In these days of multiplied auto accidents, we have many injuries to the spine. In cases of difficult labour where there are instruments employed to terminate labour, frequently there is some injury to the coccyx. Whether the injury is of minor or major importance, even in those cases where there is partial or total paralysis of parts as the result of injury, do not despair. Give Hypericum.

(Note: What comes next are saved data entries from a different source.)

-- ==== Sys2Proof/Certificates/Slice0/Obligations.lean ====
section
/-! DEFINITION. The statements for the provers. A statement whose docstring names a log entry rests on that choice of
the model; every other clause is the manual's. -/

open Sys2Proof Sys2Proof.Machine

/-! ## The machine -/

/-- A step on a queue that is not empty runs the command at its front on the state with the queue's rest. -/
def Obligations.StepRunsTheCommandInFront : Prop :=
  ∀ (c : Instr) (rest : List Instr) (s : State),
    step { s with pending := c :: rest } = exec c { s with pending := rest }

/-- On an empty queue: a ready head that is in no stall wait completes; else a presented request whose acceptance
conditions hold is accepted; else a microsecond passes: a stall wait counts it, a frame being sent goes on by some
number of bytes short of its end, and nothing else changes, unless the wait reaches a non-zero limit, which runs out
then (R122, R191). The model's choices: log entries 2, 4 and 6. -/
def Obligations.EmptyQueueTakesWhatIsDue : Prop :=
  ∀ s : State, s.pending = [] →
    (s.readyHead.isSome = true → s.tracker.stall = none → step s = exec .completion s) ∧
    (s.readyHead = none ∨ s.tracker.stall ≠ none →
      (∀ r, s.tracker.presented = some r → Acceptable s r → step s = exec .acceptance s) ∧
      ((∀ r, s.tracker.presented = some r → ¬Acceptable s r) →
        ∃ u : State,
          u.refTimer = s.refTimer + 1 ∧
          u.tracker = { s.tracker with stall := s.tracker.stall.map (· + 1) } ∧
          (s.link.frame = none → u.link = s.link) ∧
          (∀ f, s.link.frame = some f → ∃ position, f.position ≤ position ∧
            (f.position < f.content.length → position < f.content.length) ∧
            u.link = { s.link with frame := some { content := f.content, position := position } }) ∧
          { u with refTimer := s.refTimer, tracker := s.tracker, link := s.link, freeCount := s.freeCount } = s ∧
          (s.tracker.stall = none → step s = .next u) ∧
          (∀ count, s.tracker.stall = some count →
            (s.capture.limit = 0#16 ∨ count + 1 < s.capture.limit.toNat → step s = .next u) ∧
            (s.capture.limit ≠ 0#16 → s.capture.limit.toNat ≤ count + 1 →
              step s = exec .stallLimitRunsOut u ∧
              ∀ e, s.readyHead = some e → ∃ t, step s = .next t ∧ CompletedAs u t e false true))))

/-- Every command answers a next state, whatever the state, and leaves the queue as it was. That no command stops
the part is the model's inference, log entry 18; that a happening which cannot arise in a state answers that state
is its choice, log entry 3. -/
def Obligations.EveryCommandAnswersNextAndKeepsTheQueue : Prop :=
  ∀ (c : Instr) (s : State), ∃ t, exec c s = .next t ∧ t.pending = s.pending

/-! ## Resets -/

/-- After a power-on reset every block holds the value the manual states for it; the defaults and the guard's mode are
chosen by GSTRAP as sampled (Table 2-4, R42). -/
def Obligations.PowerOnResetSetsEveryBlock : Prop :=
  ∀ (gstrap : Level) (s : State), ∃ t, exec (.powerOnReset gstrap) s = .next t ∧
    t.tracker = { inFlight := [], presented := none, ordinal := 0#32, lock := none, stall := none } ∧
    (∀ i, t.table.slots.get i =
      { valid := false
        image :=
          { priority := 0#4, base := 0#30, limit := 0#30, initiators := 0#8
            attributes :=
              { userRights := .none, supervisorRights := .none, userFetch := false, supervisorFetch := false,
                denyAction := .refuse, log := false, traceClass := 0#2 } } }) ∧
    t.table.staging = none ∧ t.table.fill = 0#32 ∧
    (gstrap = .high →
      t.table.defaults =
        { userRights := .none, supervisorRights := .readWrite, userFetch := false, supervisorFetch := true,
          denyAction := .refuse, log := true, traceClass := 0#2 } ∧
      t.guardUnit = { mode := .enforce, escalate := false, lockdown := false, strap := .high }) ∧
    (gstrap = .low →
      t.table.defaults =
        { userRights := .readWrite, supervisorRights := .readWrite, userFetch := true, supervisorFetch := true,
          denyAction := .refuse, log := true, traceClass := 0#2 } ∧
      t.guardUnit = { mode := .bypass, escalate := false, lockdown := false, strap := .low }) ∧
    t.violations = { records := [], overflow := 0#16 } ∧
    (∀ i, t.comparators.get i =
      { used := false, windowEnable := false, windowLow := 0#36, windowHigh := 0#36, direction := none,
        kind := none, privilege := none, initiators := 0xFF#8, verdict := none, classes := 0xF#4,
        dataEnable := false, dataValue := 0#64, dataMask := 0#64, dataInvert := false }) ∧
    t.sequencer.state = .disarmed ∧ t.sequencer.restart = 0#4 ∧
    (∀ k, t.sequencer.steps.get k =
      { defined := false, condition := 0#4, combine := .any, count := 1#16
        actions := { captureOn := false, captureOff := false, mark := false, alert := false }, last := false }) ∧
    t.capture =
      { mode := .off, filter := 0#4, readData := false, writeData := false, policy := .drop, limit := 0#16,
        on := false, buffer := [], reserved := false, inTransmission := false, loss := 0#16, sequence := 0#16 } ∧
    t.link = { state := .disabled, credit := 0, frame := none } ∧
    t.flags = { events := 0#16, enables := 0#16 } ∧
    t.port =
      { receiver := [], held := { status := .ok, tag := 0#4, code := 0x00#8, result := [] }, slot := none
        last := { outcome := .none, code := 0x00#8, tag := 0#4 } }

/-- The laws of the state hold after a power-on reset, under either strap; the machine's reset state is the one with
GSTRAP high (log entry 1). -/
def Obligations.ResetMeetsEveryLaw : Prop :=
  State.reset = State.powerOn .high ∧ ∀ gstrap, EveryLaw (State.powerOn gstrap)

/-- MAINT_RESET: a waiting command is cancelled, every block takes the state of a power-on reset under the strap
value captured before, the in-flight list, the ordinal counter and the presented request are kept, a frame is cut
short of its end, RESET_DONE is held, and a ready head in a stall wait completes. The lock roles keep but their
trace-dropped marking (R132). That the waiting head alone completes in this step, and a ready head behind it at its
own completion, is the model's inference, log entry 2; how far a frame that is cut had come is free, log entry 6. -/
def Obligations.MaintResetResetsEveryBlock : Prop :=
  ∀ (tag : Tag) (s : State), ∃ t, exec (.maintReset tag) s = .next t ∧
    (let p := State.powerOn s.guardUnit.strap
     t.table = p.table ∧ t.guardUnit = p.guardUnit ∧ t.violations = p.violations ∧
     t.comparators = p.comparators ∧ t.sequencer = p.sequencer ∧ t.capture = p.capture ∧ t.link = p.link) ∧
    t.flags.enables = 0#16 ∧
    t.tracker.lock = none ∧ t.tracker.stall = none ∧ t.tracker.ordinal = s.tracker.ordinal ∧
    t.tracker.presented = s.tracker.presented ∧
    t.port =
      { receiver := [], held := { status := .resetDone, tag := tag, code := 0xF0#8, result := [] }, slot := none
        last :=
          match s.port.slot with
          | none => s.port.last
          | some w => { outcome := .cancelled, code := w.command.code.byte, tag := w.tag } } ∧
    (let kept := s.tracker.inFlight.map fun e =>
        { e with role := match e.role with | .closingWrite _ => .closingWrite false | role => role }
     (s.tracker.stall = none ∨ s.readyHead = none →
       t.tracker.inFlight = kept ∧ t.upstream = s.upstream ∧ t.flags.events = 0#16) ∧
     (∀ e, s.tracker.stall ≠ none → s.readyHead = some e →
       t.tracker.inFlight = kept.tail ∧ t.upstream = e.response :: s.upstream ∧
       t.flags.events = if e.forwarded = true ∧ e.status = .error then 0x1000#16 else 0#16)) ∧
    (s.link.frame = none → t.tld = s.tld) ∧
    (∀ f, s.link.frame = some f → f.position < f.content.length →
      ∃ n, n < f.content.length ∧ t.tld = f.content.take n :: s.tld) ∧
    { t with
      tracker := s.tracker, table := s.table, guardUnit := s.guardUnit, violations := s.violations
      comparators := s.comparators, sequencer := s.sequencer, capture := s.capture, link := s.link
      flags := s.flags, port := s.port, upstream := s.upstream, tld := s.tld, mdo := s.mdo
      freeCount := s.freeCount } = s

/-- BUS_RESET: the in-flight list and the presented request are discarded without a response, a stall wait ends, an
open lock breaks silently, its reservation is released and a waiting command is installed with COMMIT_DONE; nothing
else changes. While BRST stays asserted no request is accepted and downstream responses are discarded. The model's
choices: log entries 9 (a BUS_RESET while BRST is asserted applies R20 again) and 3 (an ACCEPTANCE that cannot arise,
BRST being asserted, changes nothing). -/
def Obligations.BusResetDiscardsTheBus : Prop :=
  ∀ s : State, ∃ t, exec .busReset s = .next t ∧
    t.brst = true ∧
    t.tracker =
      { inFlight := [], presented := none, ordinal := s.tracker.ordinal, lock := none, stall := none } ∧
    t.capture = { s.capture with reserved := false } ∧
    (s.tracker.lock = none ∨ s.port.slot = none →
      t.table = s.table ∧ t.guardUnit = s.guardUnit ∧ t.flags = s.flags ∧ t.port = s.port) ∧
    (∀ w, s.tracker.lock ≠ none → s.port.slot = some w →
      t.table = (s.install w.command).table ∧ t.guardUnit = (s.install w.command).guardUnit ∧
      t.flags = { s.flags with events := s.flags.events ||| 0x0400#16 } ∧
      t.port =
        { s.port with
          slot := none
          last := { outcome := .installed, code := w.command.code.byte, tag := w.tag } }) ∧
    { t with
      brst := s.brst, tracker := s.tracker, capture := s.capture, table := s.table, guardUnit := s.guardUnit
      flags := s.flags, port := s.port } = s ∧
    (∀ r, exec (.presentedRequest r) t = .next { t with tracker := { t.tracker with presented := some r } }) ∧
    (∀ u : State, u.brst = true →
      exec .acceptance u = .next u ∧ ∀ status data, exec (.downstreamResponse status data) u = .next u)

/-! ## Maintenance port -/

/-- NULL frames make no response: each shifts the same held response out again, and nothing else changes. -/
def Obligations.NullFramesRepeatTheHeldResponse : Prop :=
  ∀ (s : State) (tags : List Tag), tags ≠ [] →
    runAll (tags.map .null) s =
      .next
        { s with
          port := { s.port with receiver := [] }
          mdo :=
            List.replicate tags.length ((bitsOfBytes s.port.held.bytes ++ List.replicate 24 false).take 24)
              ++ s.mdo }

/-- A bad frame is not acted on: its BAD_FRAME response, with the tag and the code as received, replaces the held
response, and nothing else changes. -/
def Obligations.BadFramesAreNotActedOn : Prop :=
  ∀ (s : State) (bits : List Bool) (reason : SubReason), frameFailure bits = some reason →
    exec (.badFrame bits) s =
      .next
        (let framed := s.framed bits.length
         { framed with
          port :=
            { framed.port with
              held :=
                { status := .badFrame
                  tag := if 16 ≤ bits.length then (byteOfBits ((bits.drop 8).take 8)).extractLsb' 4 4 else 0#4
                  code := if 8 ≤ bits.length then byteOfBits (bits.take 8) else 0x00#8
                  result :=
                    [match reason with | .length => 0x01#8 | .code => 0x02#8 | .check => 0x03#8] } } })

/-- The checks on a received frame, in order: an unknown code, the length, the CRC-8, the low bits of the tag byte.
A frame that fails one is BAD_FRAME; one that fails none is the command that its code, its tag and its argument
bytes spell, whatever the argument bits of no use hold (log entry 19); as a BAD_FRAME it changes nothing (the
model's choice, log entry 3). -/
def Obligations.FrameChecksAreMadeInOrder : Prop :=
  ∀ bits : List Bool,
    let bytes := wholeBytes bits
    let first := byteOfBits (bits.take 8)
    (bits.length < 8 → frameFailure bits = some .length) ∧
    (8 ≤ bits.length → (∀ code : Code, code.byte ≠ first) → frameFailure bits = some .code) ∧
    (∀ code : Code, 8 ≤ bits.length → code.byte = first →
      (bits.length ≠ 8 * code.frameLength → frameFailure bits = some .length) ∧
      (bits.length = 8 * code.frameLength →
        bytes.length = code.frameLength ∧
        (bytes.getLast? ≠ some (crc8 bytes.dropLast) → frameFailure bits = some .check) ∧
        (bytes.getLast? = some (crc8 bytes.dropLast) →
          ((bytes.getD 1 0#8).setWidth 4 ≠ 0#4 → frameFailure bits = some .code) ∧
          ((bytes.getD 1 0#8).setWidth 4 = 0#4 →
            frameFailure bits = none ∧
            (let tag := (bytes.getD 1 0#8).extractLsb' 4 4
             commandOfFrame bits = commandOf code tag (bytes.drop 2).dropLast ∧
             ∃ args, frameParts (commandOfFrame bits) = some (code, tag, args)))))) ∧
    (frameFailure bits ≠ none → commandOfFrame bits = .badFrame bits) ∧
    (frameFailure bits = none → ∀ s, exec (.badFrame bits) s = .next s)

/-- The CRC-8 of a frame with its check byte is 00h for that byte alone, and the CRC-16 of a frame with its two check
bytes is 0 for those bytes alone. -/
def Obligations.CheckValuesVanishOnIntactFramesAlone : Prop :=
  (∀ (bytes : List Byte) (b : Byte), crc8 (bytes ++ [b]) = 0#8 ↔ b = crc8 bytes) ∧
  (∀ (bytes : List Byte) (b1 b2 : Byte),
    crc16 (bytes ++ [b1, b2]) = 0#16 ↔ [b1, b2] = bytesBE 2 (crc16 bytes).toNat)

/-- Every maintenance command, with its tag and its operands at any values, is the command its own frame spells: the
frame has the length of Table 10-1, begins with the code and the tag, and passes every check. -/
def Obligations.MaintenanceFramesRoundTrip : Prop :=
  ∀ (c : Instr) (code : Code) (tag : Tag) (args : List Byte), frameParts c = some (code, tag, args) →
    ∃ rest, frameOf c = some (code.byte :: (tag ++ 0#4) :: rest) ∧
      2 + rest.length = code.frameLength ∧
      frameFailure (bitsOfBytes (code.byte :: (tag ++ 0#4) :: rest)) = none ∧
      commandOfFrame (bitsOfBytes (code.byte :: (tag ++ 0#4) :: rest)) = c

/-- Each maintenance command shifts out the response held before it, as far as its frame goes, and the response it makes
carries its tag and its code; a happening that is no frame leaves the held response and MDO as they are, but for a
power-on reset. -/
def Obligations.ResponsesLagOneFrame : Prop :=
  ∀ (c : Instr) (s t : State), exec c s = .next t →
    (∀ code tag args, frameParts c = some (code, tag, args) →
      t.mdo =
        (bitsOfBytes s.port.held.bytes ++ List.replicate (8 * code.frameLength) false).take (8 * code.frameLength)
          :: s.mdo ∧
      t.port.receiver = [] ∧
      (code = .null → t.port.held = s.port.held) ∧
      (code ≠ .null →
        t.port.held.tag = tag ∧ t.port.held.code = code.byte ∧ t.port.held.status ≠ .badFrame)) ∧
    (frameParts c = none → (∀ bits, c ≠ .badFrame bits) → (∀ gstrap, c ≠ .powerOnReset gstrap) →
      t.mdo = s.mdo ∧ t.port.held = s.port.held ∧ t.port.receiver = s.port.receiver)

Finally, I have found from experience that even when we have no injury if a patient has the nervous symptoms we have noted, give Hypericum. In cases of diarrhoea of nervous origin, give Hypericum. If diarrhoea drives your patient out of bed in the morning, dont forget that Hypericum as well as Aloes should be consulted. When you have leucorrhoea in a nervous little girl, she may need Pulsatilla, but dont forget that Hypericum is very often indicated.

Remember Hypericum in whooping-cough and in asthma whenever nervous symptoms predominate. Think of Hypericum in arthritis where the knees are especially affected and are enormously swollen. There is such sensitiveness to pain that the slightest motion causes the patient to cry out. It is like Bryonia aggravation from motion only raised to the nth power. Hypericum is useful in bunions with this same hypersensitiveness. Use it locally as well as internally.

You will need to differentiate carefully between Hypericum and Ignatia as well as some other nerve medicines. In Ignatia you will have the weeping and the globus hystericus and many bad effects of grief. In Hypericum you will have the bad effects of fright or the after-effects of an accident. The Hypericum patient may be somnolent while the passiflora patient us usually sleepless. Sometimes the Hypericum patients gets boisterous. She sings and screams and then she may lie with flushed face and dilated pupils in a state of total unconsciousness.

In darting lightning-like neuralgic pain think of Spigelia or perhaps of Magnesium phos., but when the pains are burning or excruciating and poorly borne, always give Hypericum. Sometimes there is a throbbing pain in the vertex such as we have in the Cimicifuga patient, but intolerance of the pain should help us to select Hypericum. Where the patient is forgetful, starts to say something and forgets what she wanted to say, remember that Hypericum has that symptom very prominently.

I gave Hypericum to a woman in the final stages of miliary tuberculosis. These are the symptoms on which I made my prescription: nervousness, restlessness, pains in face soon leaving and appearing in shoulder or arm or chest, but always poorly borne, sweating of the head. One dose of Hypericum quieted her and put her to sleep. I thought it might have been a coincidence, but I tried it on the other nights when the same symptoms appeared an it always gave her relief. With such repeated results even the most sceptical would have to believe.

Give Hypericum a chance and it will become one of your most valuable remedies.